Since I want to concentrate more on what to do with the geographic information once it has been collected by the browser than how to manipulate it on the server, I will talk specifications more than implementation in the sections to come. There are many ways that geolocation information can be saved for later use: text files, CSV files, XML files, JSON files, KML files, Shapefiles, geodatabases, relational databases, etc. How you decide to save your geometry is going to depend on several factors, including GIS environment, operating systems, and budget.
For example, if you have a limited budget, then going a more open-source route with your GIS needs might be in order. In this case, using KML and Google Maps might be the right direction. If you are in an enterprise environment, however, then you are more likely to be using ArcGIS Desktop and other Esri products.
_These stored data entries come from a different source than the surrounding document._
-- ==== Sys2Proof/Certificates/Slice0/Obligations.lean ====
section
/-! DEFINITION. The statements for the provers. Each docstring names the rule of spec/ it formalises. -/

open Sys2Proof Sys2Proof.Machine

/-! ## Encoding -/

/-- Every instruction survives encoding: decode of encode is the instruction itself (30_encoding.md R72, R73). -/
def Obligations.DecodeOfEncodeIsTheInstruction : Prop :=
  ∀ i : Instr, i.wellFormed = true → decode (encode i) = .ok i

/-- The other direction: a word that decodes is the encoding of what it decodes to (30_encoding.md R72, R74). -/
def Obligations.EncodeOfDecodeIsTheWord : Prop :=
  ∀ (w : CmdWord) (i : Instr), decode w = .ok i → encode i = w

/-- 30_encoding.md R74: the decoder is total, each word falls under exactly one row, and the rows are the table's masks. -/
def Obligations.DecoderMatchesExactlyOneRow : Prop :=
  ∀ w : CmdWord,
    (CmdWord.op w = 0b00#2 → decode w = .error .reservedOpcode) ∧
    (CmdWord.op w = 0b01#2 → CmdWord.rsvd w = 0#8 →
      decode w = .ok (.createHandle (CmdWord.base w) (CmdWord.low w))) ∧
    (CmdWord.op w = 0b01#2 → CmdWord.rsvd w ≠ 0#8 → decode w = .error .reservedField) ∧
    (CmdWord.op w = 0b10#2 → decode w = .ok (.write (CmdWord.offset w) (CmdWord.low w))) ∧
    (CmdWord.op w = 0b11#2 → decode w = .ok (.read (CmdWord.offset w) (CmdWord.low w))) ∧
    (w &&& 0x3FF000000#34 = 0x100000000#34 ↔ ∃ b d, decode w = .ok (.createHandle b d)) ∧
    (w &&& 0x300000000#34 = 0x200000000#34 ↔ ∃ o l, decode w = .ok (.write o l)) ∧
    (w &&& 0x300000000#34 = 0x300000000#34 ↔ ∃ o l, decode w = .ok (.read o l))

/-- Words written out in the spec (30_encoding.md R77; 95_test_vectors.md V310) decode to what the spec says. -/
def Obligations.SpecWordsDecode : Prop :=
  decode 0x100A00008#34 = .ok (.createHandle 0xA0 8) ∧
  decode 0x100A10010#34 = .ok (.createHandle 0xA1 16) ∧
  decode 0x200000014#34 = .ok (.write 0x0000 20) ∧
  decode 0x306AB0002#34 = .ok (.read 0x06AB 2) ∧
  decode 0x101A00008#34 = .error .reservedField ∧
  decode 0x0FFFFFFFF#34 = .error .reservedOpcode

/-- The assembler (30_encoding.md R77): an operand that fits its field is kept as it is, one that does not is rejected. -/
def Obligations.AssemblerKeepsFittingOperandsOnly : Prop :=
  ∀ c : AsmCmd, c.toInstr.map Instr.toAsm = if c.wellFormed then some c else none

/-! ## Dispatch and address translation -/

/-- 30_encoding.md R78: of the 65536 density operands exactly the powers of two 2^0 to 2^10 select a record, and every other
value is a configuration error. -/
def Obligations.LegalDensitiesAreThePowersUpToTen : Prop :=
  (∀ d : BitVec 16, (∃ r, dispatch d = some r ∧ r.density = d) ↔ ∃ k, k ≤ 10 ∧ d.toNat = 2 ^ k) ∧
  (∀ (d : BitVec 16) (b : Byte) (s : State), (¬ ∃ k, k ≤ 10 ∧ d.toNat = 2 ^ k) →
    ∃ t, exec (.createHandle b d) s = .next t ∧ t.status = .errConfig)

/-- 40_dispatch_and_handle.md R103: the facts (a) to (f) about the dispatch table. -/
def Obligations.DispatchTableFacts : Prop :=
  (∀ d : BitVec 16, (dispatch d).isSome = true ↔ ∃ k, k ≤ 10 ∧ d.toNat = 2 ^ k) ∧
  (∀ (d : BitVec 16) (r : Rec), dispatch d = some r →
    (r.foldBits ≠ 0 ↔ d = 4 ∨ d = 8 ∨ d = 16) ∧
    (r.foldBits ≠ 0 → r.foldBits.toNat = Nat.log2 d.toNat - 1) ∧
    (r.addrBytes = 2 ↔ 32 ≤ d.toNat) ∧
    Nat.log2 (reachOf r) ≤ 8 * addrBytesOf r + r.foldBits.toNat ∧
    reachOf r ≤ 2 ^ (8 * addrBytesOf r + r.foldBits.toNat)) ∧
  (∀ (d d' : BitVec 16) (r r' : Rec), dispatch d = some r → dispatch d' = some r' → d.toNat ≤ d'.toNat →
    pageOf r ≤ pageOf r') ∧
  dispatchTable.map pageOf = [8, 8, 16, 16, 16, 32, 32, 64, 64, 128, 256] ∧
  dispatchTable.map (fun r => 8 * addrBytesOf r + r.foldBits.toNat) = [8, 8, 9, 10, 11, 16, 16, 16, 16, 16, 16] ∧
  dispatchTable.map (fun r => Nat.log2 (reachOf r)) = [7, 8, 9, 10, 11, 12, 13, 14, 15, 16, 16] ∧
  (∀ r, dispatch 1024 = some r → capOf r = 2 ^ 17 ∧ 8 * addrBytesOf r + r.foldBits.toNat = 16)

/-- The computed columns of the record (10_state.md section 2; 20_memory.md section 3): `CAP`, `REACH`, `FOLD_MASK`, `MODE`. -/
def Obligations.RecordColumnsAreComputed : Prop :=
  ∀ (d : BitVec 16) (r : Rec), dispatch d = some r →
    capOf r = d.toNat * 128 ∧ reachOf r = min (d.toNat * 128) 65536 ∧
    r.foldMask.toNat = (2 ^ r.foldBits.toNat - 1) * 256 ∧
    (r.mode = .M1 ↔ r.addrBytes = 1 ∧ r.foldBits = 0) ∧
    (r.mode = .M2 ↔ r.addrBytes = 1 ∧ r.foldBits ≠ 0) ∧
    (r.mode = .M3 ↔ r.addrBytes = 2 ∧ r.foldBits = 0)

/-- 30_encoding.md R80: the bus address byte bit by bit, for every family, in a write session (`rw` false) and a read
session (`rw` true). -/
def Obligations.BusAddressByteBitByBit : Prop :=
  ∀ (s : State) (d : BitVec 16) (r : Rec) (off : Offset) (rw : Bool), dispatch d = some r →
    let b := if rw then busAddr r s.base off ||| 0x01#8 else busAddr r s.base off
    b.getLsbD 0 = rw ∧
    b.getLsbD 1 = (s.base.getLsbD 1 || ((r.family = .B || r.family = .C || r.family = .D) && off.getLsbD 8)) ∧
    b.getLsbD 2 = (s.base.getLsbD 2 || ((r.family = .C || r.family = .D) && off.getLsbD 9)) ∧
    b.getLsbD 3 = (s.base.getLsbD 3 || (r.family = .D && off.getLsbD 10)) ∧
    b.getLsbD 4 = s.base.getLsbD 4 ∧ b.getLsbD 5 = s.base.getLsbD 5 ∧
    b.getLsbD 6 = s.base.getLsbD 6 ∧ b.getLsbD 7 = s.base.getLsbD 7

/-- 30_encoding.md R81: one memory-address byte for families A to D, two, high byte first, for E to H. -/
def Obligations.MemoryAddressBytesHighFirst : Prop :=
  ∀ (d : BitVec 16) (r : Rec) (off : Offset), dispatch d = some r →
    ((r.family = .A ∨ r.family = .B ∨ r.family = .C ∨ r.family = .D) →
      r.addrBytes = 1 ∧ addressBytes r off = [BitVec.ofNat 8 (off.toNat % 256)]) ∧
    ((r.family = .E ∨ r.family = .F ∨ r.family = .G ∨ r.family = .H) →
      r.addrBytes = 2 ∧
      addressBytes r off = [BitVec.ofNat 8 (off.toNat / 256), BitVec.ofNat 8 (off.toNat % 256)]) ∧
    (d = 32 → addressBytes r 0x0005 = [0x00, 0x05])

/-- 20_memory.md R52: the translation is injective on the offsets in reach, for a base with zeros where folded bits go; with the
rule's shape and its two examples. -/
def Obligations.TranslationIsInjective : Prop :=
  (∀ (d : BitVec 16) (r : Rec) (b : Byte) (off : Offset), dispatch d = some r →
    (r.addrBytes = 1 → xlate r b off = (b ||| fold r off, [loByte off])) ∧
    (r.addrBytes = 2 → xlate r b off = (b, [hiByte off, loByte off]))) ∧
  (∀ (d : BitVec 16) (r : Rec) (s : State) (x y : Offset), dispatch d = some r →
    s.base &&& (r.foldMask >>> 7).setWidth 8 = 0#8 → x.toNat < reachOf r → y.toNat < reachOf r →
    xlate r s.base x = xlate r s.base y → x = y) ∧
  (∀ r, dispatch 16 = some r → xlate r 0xA0 0x06AB = (0xAC, [0xAB])) ∧
  (∀ r, dispatch 64 = some r → xlate r 0xA0 0x1234 = (0xA0, [0x12, 0x34]))

/-- 20_memory.md R45: the page size is a power of two that divides 256 and the reach, so no page straddles a 256-byte block,
and the folded bits are those of the chunk's first byte throughout the chunk. -/
def Obligations.PagesStayInsideBlocks : Prop :=
  ∀ (d : BitVec 16) (r : Rec), dispatch d = some r →
    (∃ k, pageOf r = 2 ^ k) ∧ pageOf r ∣ 256 ∧ pageOf r ∣ reachOf r ∧
    ∀ (start size i : Nat), start % pageOf r + size ≤ pageOf r → i < size →
      (start + i) / 256 = start / 256 ∧
      ∀ b : Byte, busAddr r b (BitVec.ofNat 16 (start + i)) = busAddr r b (BitVec.ofNat 16 start)

/-! ## Acceptance -/

/-- A step of an idle engine offered a word that decodes is exec of the instruction, in the state in which the inputs are taken
and the word is latched with `BUSY = 1` (10_state.md section 7, R20). -/
def Obligations.StepRunsTheDecodedCommand : Prop :=
  ∀ (s : State) (w : CmdWord) (i : Instr), s.offers w → decode w = .ok i →
    step s = exec i (s.sample.accept w) ∧
    (s.sample.accept w).latch = { op := CmdWord.op w, cOff := CmdWord.offset w, cLen := CmdWord.low w } ∧
    (s.sample.accept w).busy = true

/-- An idle engine that is offered nothing waits: only the inputs move (10_state.md R16, R20). -/
def Obligations.IdleEngineWaits : Prop :=
  ∀ s : State, s.pins.rst = false → s.phase = .idle → s.pins.cmd = none → step s = .next s.sample

/-- 60_exceptions.md R183: a reserved word completes `ERR_ILLEGAL_CMD`; only the latch, `STATUS` and the response change. -/
def Obligations.ReservedWordChangesNothingElse : Prop :=
  ∀ (s : State) (w : CmdWord) (e : DecodeError), s.offers w → decode w = .error e →
    step s = .next { s.sample with
      latch := { op := CmdWord.op w, cOff := CmdWord.offset w, cLen := CmdWord.low w }
      busy := false
      status := .errIllegalCmd
      rsp := some .errIllegalCmd
      log := s.log ++ [.response .errIllegalCmd] }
In this type of environment, a more robust Oracle database might be in order. Knowing that there are many solutions to a problem is important knowledge that I hope you take advantage of in your own projects.
I will focus on only three of the ways data can be saved—KML, Shapefiles, and relational databases—because they are all popular ways of saving geographic information. If none of these proves to be a good method for your needs, hopefully it will at least aid you in learning how you can store your data using a different format.
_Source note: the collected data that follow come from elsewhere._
theorem startRead_establishes_inv {s : State} {w : CmdWord} {r : Rec} (h : Inv s) (hoff : s.offers w) (hop : CmdWord.op w = 0b11#2)
    (had : s.Admits r (CmdWord.offset w) (CmdWord.low w)) :
    Inv (startRead (CmdWord.offset w) (CmdWord.low w) r (s.sample.accept w)) := by
  refine .of_running (r := r) (by simp) rfl (h.idleQuiet hoff.2.1) had.valid had.record (.of_read rfl ?_)
    (sample_sound h.sound) (nomatch ·) (nomatch ·) (nomatch ·)
  exact { inReach := had.inReach, parts := by simp, bus := rfl, opcode := hop, curOff := rfl, high := (nomatch ·),
          left := ⟨had.moves, rfl⟩ }

/-- The phases outside a session and outside IDLE are those of a `T.begin`. -/
theorem begin_phase_of_not_inSession {ph : Phase} (hrun : ph ≠ .idle) (h : ph.inSession = false) :
    ph = .wBegin ∨ ph = .rBeginW ∨ ph = .rBeginR := by
  cases ph <;> simp_all [Phase.inSession]

/-- Outside IDLE a session of the device only ages. -/
theorem sample_fits {s : State} (h : Inv s) (hrun : s.phase ≠ .idle) (hin : s.phase.inSession = true) {d : Device}
    (hd : s.sample.env.device = some d) : d.session.fits s.phase = true := by
  rw [sample_device_of_ne_idle hrun] at hd
  obtain ⟨d0, hd0, rfl⟩ := Option.map_eq_some_iff.1 hd
  exact h.deviceSession hin d0 hd0

/-- A step that waits keeps the invariant: the operation is on the port. -/
theorem waiting_step_keeps_inv {s : State} {o : TOp} (h : Inv s) (hd : s.Drives o) : Inv (s.sample.issue o) := by
  have hrun := hd.running
  have hopen := sample_sessionOpen_of_ne_idle hrun
  have hsound := sample_sound h.sound
  obtain ⟨hv, r, hr, ht⟩ := h.transfer hrun
  have hout := issue_outstanding hd.pending
  have hok : OutstandingOk (s.sample.issue o) o := by
    cases ho : s.outstanding with
    | some o' =>
      obtain rfl : o' = o := by simpa [pendingOp_of_some ho] using hd.pending
      exact outstandingOk_congr (h.issued o' ho) (by simp) (by simp)
    | none =>
      exact outstandingOk_congr (outstandingOk_of_nextOp ((pendingOp_of_none ho).symm.trans hd.pending)) (by simp) (by simp)
  exact
    { legal := by simpa using h.legal
      busy := by simpa using h.busy
      wbufWf := by simpa using hsound.wbuf
      rbufWf := by simpa using hsound.rbuf
      memWf := fun d hd' => (hsound.device d (by simpa using hd')).1
      idleQuiet := fun hp => absurd (by simpa using hp) hrun
      running := fun _ => ⟨by simpa using hv, r, (record_congr (by simp)).trans hr, ht.congr (by simp) (by simp) (by simp) (by simp)⟩
      issued := fun o' ho' => by
        obtain rfl : o = o' := Option.some.inj (hout.symm.trans ho')
        exact hok
      session := fun hin => by
        rw [issue_phase] at hin
        rw [issue_env, hopen]
        exact h.session hin
      noSession := fun hin _ => by
        rw [issue_phase] at hin
        rw [issue_env, hopen]
        cases ho : s.outstanding with
        | some o' => exact h.noSession hin (by simp [ho])
        | none => exact hd.contract ho (begin_phase_of_not_inSession hrun hin)
      betweenSessions := fun hin => by
        rw [issue_phase] at hin
        rw [issue_env, hopen]
        exact h.betweenSessions hin
      counter := fun d hd' => (hsound.device d (by simpa using hd')).2
      deviceSession := fun hin d hd' => by
        rw [issue_phase] at hin ⊢
        rw [issue_env] at hd'
        exact sample_fits h hrun hin hd' }

theorem answered_transferInv {r : Rec} {s : State} (h : TransferInv r s) (o : TOp) (e : Env) :
    TransferInv r (s.answered o e) := h.congr (by simp) (by simp) (by simp) (by simp)

theorem TransferInv.left_of_rData {r : Rec} {s : State} (h : TransferInv r s) (hp : s.phase = .rData) : s.dp.rem ≠ 0 := by
  have := (h.read (by rw [hp]; rfl)).left
  rwa [hp] at this

/-- A step whose operation is answered *done* keeps the invariant. -/
theorem done_step_keeps_inv {s : State} {o : TOp} {v : Byte} {e : Env} {r : Rec} (h : Inv s) (hd : s.Drives o)
    (hrep : transportReply s.pins o s.sample.env = .done v e) (hr : s.record = some r) :
    Inv (doneState r v (s.answered o e)) := by
  have hrun := hd.running
  have hrun' : (s.answered o e).phase ≠ .idle := by simpa using hrun
  obtain ⟨hv, r', hr', ht⟩ := h.transfer hrun
  obtain rfl : r' = r := Option.some.inj (hr'.symm.trans hr)
  have ht' := answered_transferInv ht o e
  have hissues : (s.answered o e).Issues o := by simpa [State.Issues] using h.issues hd
  have hsound : (doneState r' v (s.answered o e)).env.Sound := doneState_sound (reply_done_sound (sample_sound h.sound) hrep) r' v
  obtain ⟨dev, rfl, hdev⟩ := transportReply_done hrep
  rcases doneState_completion r' v hrun' with ⟨hph, hb, -, -⟩ | ⟨hph, hb, -, -⟩
  · have hsess := sessionAfter_doneState (r := r') (isOpen := s.sample.env.sessionOpen) v hissues (fun hin => by
      rw [sample_sessionOpen_of_ne_idle hrun]; exact h.session (by simpa using hin))
    have henv : (doneState r' v (s.answered o (s.sample.env.afterDone o dev))).env.sessionOpen =
        sessionAfter o s.sample.env.sessionOpen := by rw [doneState_env]; split <;> rfl
    have hdevice : (doneState r' v (s.answered o (s.sample.env.afterDone o dev))).env.device = dev := by
      rw [doneState_env]; split <;> rfl
    refine .of_running (r := r') hph (hb.trans ?_) (by simp) (by simpa using hv) ((record_congr (by simp)).trans hr)
      (ht'.doneState hr v hrun' hph) hsound (henv ▸ hsess.1) (fun hp => henv ▸ hsess.2 (by rw [hp]; rfl)) fun hin d1 hd1 => ?_
    · simpa [hrun] using h.busy
    · rcases hdev with ⟨-, rfl⟩ | ⟨d0, d0', -, hresp, rfl⟩
      · rw [hdevice] at hd1; cases hd1
      · obtain rfl : d0' = d1 := Option.some.inj (hdevice.symm.trans hd1)
        exact session_fits_doneState hissues ht'.busb_even ht'.left_of_rData hresp hin
  · exact .of_idle hph hb (by simp) (by simpa using h.legalHandle) hsound

/-- Settles O41: each kind of next state has the invariant. -/
theorem everyStepKeepsTheInvariant : Obligations.EveryStepKeepsTheInvariant := by
  intro s t h hstep
  cases stepTo_of_next hstep with
  | resets => exact resetStep_keeps_inv h _
  | idles _ idle => exact idle_sample_keeps_inv h idle
  | completes w st hd offer legal => exact .of_idle rfl rfl (h.idleQuiet offer.2.1) (legal h.legal) (sample_sound h.sound)
  | startsWrite w r offer opcode admits => exact startWrite_establishes_inv h offer opcode admits
  | startsRead w r offer opcode admits => exact startRead_establishes_inv h offer opcode admits
  | waits o drives => exact waiting_step_keeps_inv h drives
  | fails o drives =>
    exact .of_idle rfl rfl rfl (by simpa using h.legalHandle) (afterFail_sound (sample_sound h.sound) _ _)
  | done o v e r drives reply record =>
    obtain ⟨-, r', hr', -⟩ := h.transfer drives.running
    obtain rfl := record r' hr'
    exact done_step_keeps_inv h drives reply hr'

end Sys2Proof.Machine
end

section
/-! SUPPORT. The statements about acceptance, answers, every step, and the consequences of the invariant. -/

namespace Sys2Proof.Machine

/-! ## Reset and the idle engine -/

/-- Settles O40. -/
theorem invariantHoldsAtReset : Obligations.InvariantHoldsAtReset :=
  .of_idle rfl rfl rfl (fun hv => Bool.noConfusion hv) ⟨.nil, .nil, fun _ hd => nomatch hd⟩

/-- Settles O38: every value is `State.reset`'s own. -/
theorem resetStateAsSpecified : Obligations.ResetStateAsSpecified := by
  unfold Obligations.ResetStateAsSpecified
  decide

/-- Settles O14. -/
theorem idleEngineWaits : Obligations.IdleEngineWaits := by
  intro s hrst hidle hcmd
  simp [step, engineStep, hrst, hidle, hcmd]

/-- Settles O8, row by row of the dispatch table. -/
theorem recordColumnsAreComputed : Obligations.RecordColumnsAreComputed := by
  intro d r h
  rw [← dispatch_density h]
  exact dispatch_forall
    (P := fun r => capOf r = r.density.toNat * 128 ∧ reachOf r = min (r.density.toNat * 128) 65536 ∧
      r.foldMask.toNat = (2 ^ r.foldBits.toNat - 1) * 256 ∧ (r.mode = .M1 ↔ r.addrBytes = 1 ∧ r.foldBits = 0) ∧
      (r.mode = .M2 ↔ r.addrBytes = 1 ∧ r.foldBits ≠ 0) ∧ (r.mode = .M3 ↔ r.addrBytes = 2 ∧ r.foldBits = 0))
    (by decide) h

/-! ## Acceptance -/

/-- An offered word is accepted in the state with the inputs taken. -/
theorem step_of_offers {s : State} {w : CmdWord} (h : s.offers w) : step s = acceptStep w s.sample := by
  obtain ⟨hrst, hidle, hcmd⟩ := h
  simp [step, engineStep, hrst, hidle, hcmd]

/-- Settles O13. -/
theorem stepRunsTheDecodedCommand : Obligations.StepRunsTheDecodedCommand := by
  intro s w i hoff hdec
  refine ⟨?_, rfl, rfl⟩
  rw [step_of_offers hoff, acceptStep, hdec]

/-- Under a record the checks answer in their order: the handle, the range, the length (60_exceptions.md R186). -/
theorem admitTransfer_zero {s : State} {r : Rec} {off : Offset} {start : Rec → State → State} (hr : s.record = some r) :
    admitTransfer off 0 start s = .next
      (if s.handle.hvalid = false then raise .errNoHandle s
       else if off.toNat ≤ reachOf r then complete .ok s else raise .errRange s) := by
  have hin : inRange r off 0 = true ↔ off.toNat ≤ reachOf r := by simpa using inRange_iff r off 0
  cases hv : s.handle.hvalid with
  | false => simp [admitTransfer, hv]
  | true =>
    by_cases hle : off.toNat ≤ reachOf r
    · simp [admitTransfer, hv, hr, hle, show inRange r off 0#16 = true from hin.2 hle]
    · simp [admitTransfer, hv, hr, hle, show inRange r off 0#16 = false from Bool.eq_false_iff.2 (mt hin.1 hle)]

/-- Settles O21: the handle is checked first, then the range, and what passes completes. -/
theorem zeroLengthTransferIsANoOp : Obligations.ZeroLengthTransferIsANoOp := by
  intro s r i off hi hr
  obtain ⟨start, hexec⟩ : ∃ start, exec i s = admitTransfer off 0 start s := by
    rcases hi with rfl | rfl
    · exact ⟨startWrite off 0, rfl⟩
    · exact ⟨startRead off 0, rfl⟩
  rw [hexec, admitTransfer_zero hr]
  refine ⟨fun hv hle => ?_, fun hv hgt => ⟨_, rfl, ?_⟩, fun hv => ⟨_, rfl, ?_⟩⟩
  · rw [if_neg (by simp [hv]), if_pos hle]; rfl
  · rw [if_neg (by simp [hv]), if_neg (by omega)]; rfl
  · rw [if_pos hv]; rfl

theorem pagePos_eq {d : BitVec 16} {r : Rec} (h : dispatch d = some r) (off : Offset) :
    pagePos r off = BitVec.ofNat 8 (off.toNat % pageOf r) := by
  rw [← pagePos_toNat h, BitVec.ofNat_toNat, BitVec.setWidth_eq]

theorem chunkSize_eq {d : BitVec 16} {r : Rec} (h : dispatch d = some r) (off rem : Offset) :
    chunkSize r (pagePos r off) rem = BitVec.ofNat 9 (min (pageOf r - off.toNat % pageOf r) rem.toNat) := by
  have hlt : (pagePos r off).toNat < pageOf r := by
    rw [pagePos_toNat h]; exact Nat.mod_lt _ (by have := pageOf_bounds h; omega)
  rw [← pagePos_toNat h, ← chunkSize_toNat h rem hlt, BitVec.ofNat_toNat, BitVec.setWidth_eq]

/-- Settles O22. -/
theorem writeStartsItsFirstChunk : Obligations.WriteStartsItsFirstChunk := by
  intro s r off len hv hr hne hin
  have hexec : exec (.write off len) s = .next (startWrite off len r s) := admitTransfer_of_admits ⟨hv, hr, hin, hne⟩ _
  rw [hexec, ← pagePos_eq (record_dispatch hr), ← chunkSize_eq (record_dispatch hr)]
  rfl

/-- Settles O23. -/
theorem readStartsItsDummyWrite : Obligations.ReadStartsItsDummyWrite := by
  intro s r off len hv hr hne hin
  exact admitTransfer_of_admits ⟨hv, hr, hin, hne⟩ (startRead off len)

/-! ## The operations in a record of events -/

@[simp] theorem opsOf_append (l m : List Event) : opsOf (l ++ m) = opsOf l ++ opsOf m := by
  induction l with
  | nil => rfl
  | cons e l ih => cases e <;> simp [opsOf, ih]

@[simp] theorem opsOf_issueEvents (o : TOp) (s : State) : opsOf (s.issueEvents o) = [o] := by
  unfold State.issueEvents
  split <;> rfl

theorem opsOf_issuing (s : State) (o : TOp) (x : State) :
    opsOf (s.issuing (x.issueEvents o)) = if s.outstanding = none then [o] else [] := by
  unfold State.issuing
  split <;> simp [opsOf]

/-! ## Answers -/

/-- Settles O26. -/
theorem failedOperationEndsTheCommand : Obligations.FailedOperationEndsTheCommand := by
  intro s o ⟨hrst, hfail⟩ hcon hrun hpend
  have hrep : transportReply s.pins o (s.sample.issue o).env = .failed (s.sample.env.afterFail o s.pins.leftOpen) := by
    rw [issue_env]; exact transportReply_fail hfail
  refine ⟨raise .errTransport (s.answered o (s.sample.env.afterFail o s.pins.leftOpen)),
    (step_of_drives ⟨hrst, hrun, hpend, hcon⟩).trans (settle_failed hrep), rfl, rfl, rfl, rfl, rfl, by simp, by simp, by simp,
    by simp, by simp, ?_⟩
  simp [opsOf_issuing, opsOf]

/-- A step nobody answers waits. -/
theorem transportReply_of_unanswered {s : State} {o : TOp} (h : s.unanswered) (hrun : s.phase ≠ .idle)
    (hpend : s.pendingOp = some o) : transportReply s.pins o s.sample.env = .waiting := by
  have hdev := sample_device_of_ne_idle hrun
  obtain ⟨-, ⟨hnone, hans⟩ | ⟨d, o', hd, hans, ho', hsilent⟩⟩ := h
  · rw [hnone] at hdev
    unfold transportReply
    rw [hans, hdev]; rfl
  · obtain rfl : o = o' := Option.some.inj (hpend.symm.trans ho')
    rw [hd] at hdev
    rcases ha : s.pins.answer with _ | ⟨v⟩ | _ <;> simp_all [transportReply]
Keyhole Markup Language (KML) is an XML file format designed to hold geographic information that is to be visualized on Internet-based maps and browsers, such as Google Maps and Google Earth. It was originally created by Keyhole, Inc., which was purchased by Google in 2004. Google submitted the KML 2.2 specification to the Open Geospatial Consortium (OGC) to ensure that KML remained an open standard. It became an official OGC standard on April 14, 2008.
Often times you will see a KMZ file extension—this is a zipped file that contains a compressed version of one or more KML files and their associated icon and image files.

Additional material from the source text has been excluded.